If $A$ is a real square matrix with all row sums equal to 1 and $A$ commutes with its transpose then show that column sums of $A$ is also equal to 1
I tried to solve using the fact that $A1=1$ where $1$ is the column vector of proper size with all it's entries 1 and using the hypothesis. But couldn't proceed. Please help me.
Thanks in advance.
It becomes convenient to introduce complex numbers here.

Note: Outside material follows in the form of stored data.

/-- STREAM (R76, R57 to R64, R85). -/
def runStream (env : Env) (hw : EngineHw) (b : Block) (op : SOp) (done : Nat) : EngOut :=
  match op with
  | .stream a swap clear os bank line count slot sbank sline wf =>
    if os then
      let n := zeroMeans count 1024
      match Fmt.ofCode wf with
      | none => .bad
      | some w =>
        if !osPairOk w a || slot != 0 || decide (1024 < line + n) || decide (1024 < sline + n) then .bad
        else
          let b : Block := if swap then { b with eng := { b.eng with active := b.eng.shadow, shadow := none } } else b
          let (b, extra) := osWaves env a w bank line sbank sline (retryRowOf hw) (min n done) 0 clear osZero b 0
          let b := if residueStopOf hw && decide (done < n) then
              let row := fun bk ln => (b.readLines [spadAddr bk (ln + done)]).2
              b.rowLost 1 (osWave b.eng a w (row bank line) (row sbank sline) osZero).2
            else b
          .ran b (.lattice swap) ((if bank = sbank then 2 * n else n) + extra)
    else
      match (if swap then b.eng.shadow else b.eng.active) with
      | none => .bad
      | some t =>
        let span := if t.fmt = .bf16 ∨ t.fmt = .f16 then 2 * count else count
        let sb := if a.isMx then coveredK t.fmt t.sparse / 32 else 0
        let sl := ceilDiv (count * sb) 64
        if !pairOk t.fmt a || count == 0 || decide (64 < count) || decide (64 < slot + count) ||
            decide (1024 < line + span) || decide (1024 < sline + sl) || (t.sparse && bank % 2 == 1) ||
            (span != count && line % 2 == 1) then .bad
        else
          let b : Block := if swap then { b with eng := { b.eng with active := some t, shadow := none } } else b
          let (b, scales) := b.readLines (bankLines sbank sline sl)
          let cols := (List.range 64).map t.column
          let (b, extra) :=
            streamRows env t a cols clear bank line slot scales (retryRowOf hw) (min count done) 0 b 0
          let b := if residueStopOf hw && decide (done < count) then
              let bytes := (b.readLines (actLines t bank line done)).2
              let k := coveredK t.fmt t.sparse / 32
              let act := actRow a bytes (sliceZ scales (done * k) k)
              b.rowLost (wavesPerRow t.fmt) (streamRow b.eng cols clear (slot + done) act).2
            else b
          let used := sbank == bank || (t.sparse && sbank == bank + 1)
          .ran b (.lattice swap) (count * wavesPerRow t.fmt + (if used then sl else 0) + extra)
  | _ => .bad

/-- Whether a slot range lies in the edge store. -/
def slotsOk (slot rows : Nat) : Bool := rows != 0 && decide (rows ≤ 64) && decide (slot + rows ≤ 64)

/-- The raw AP160 bytes of slot rows (R77). -/
def Engine.rawRows (e : Engine) (slot rows : Nat) : List Byte :=
  (List.range rows).flatMap fun i => Ap.rowBytes (e.slotRow (slot + i))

$A^T A = AA^T = AA^* = A^*A$
so $A$ commutes with its conjugate transpose given by $A^* = A^T$, which means $A$ is normal and thus unitarily diagonalizable. So, selecting unitary matrix $U$, this implies
$U^{-1} A U =U^* A U = D$
or equivalently
$U^* A = DU^*$
your problem about row sums being equal to one implies an eigenvector equation, i.e. $A\mathbf 1 = \mathbf 1$. Your problem then wants you to confirm that $\mathbf 1^T A = \mathbf 1^T$. But this is implied by the above unitary diagonalization.
You may select (/assume WLOG) that $\mathbf u_1 = \mathbf 1$. I.e. the diagonal matrix $D$ is given by
$D = \pmatrix{1 & \mathbf 0^*\\\mathbf0& D_0}$
putting this all together
$\pmatrix{\lambda_1 \mathbf u_1^* \\*} = \pmatrix{ \mathbf 1^T \\*} = \pmatrix{1 & \mathbf 0^*\\\mathbf0& D_0}U^* = DU^* = U^* A$
thus
$\lambda_1 \mathbf u_1^* = 1 \cdot \mathbf 1^T = \mathbf 1^T = \mathbf 1^T A$
i.e. $\mathbf 1$ is a left eigenvector for $A$
Since $A^TA = AA^T$ and $AJ = J$ then \begin{align} A(A^TJ)= A^T(AJ) = A^TJ \end{align} i.e. $A^TJ$ is an eigenvector of $A$ with eigenvalue $1$. This also means $A^TJ-J$ is an eigenvector of $A$ with eigenvalue $1$ or equivalently, \begin{align} A^TJ-J \in E(1)= \text{Nul}(A-I) = \text{Row}(A-I)^\perp \end{align}
But, we also know that $A^TJ-J \in \text{Row}(A-I)=\text{Col}(A^T-I)$. Hence it follows $A^TJ-J=0$ which is the desired conclusion.
I got the answer.
Let $x=A^T1-1$. We can show that $x=0$ by showing that $x^Tx=0$. Use $A1=1$ and $AA^T=A^TA$.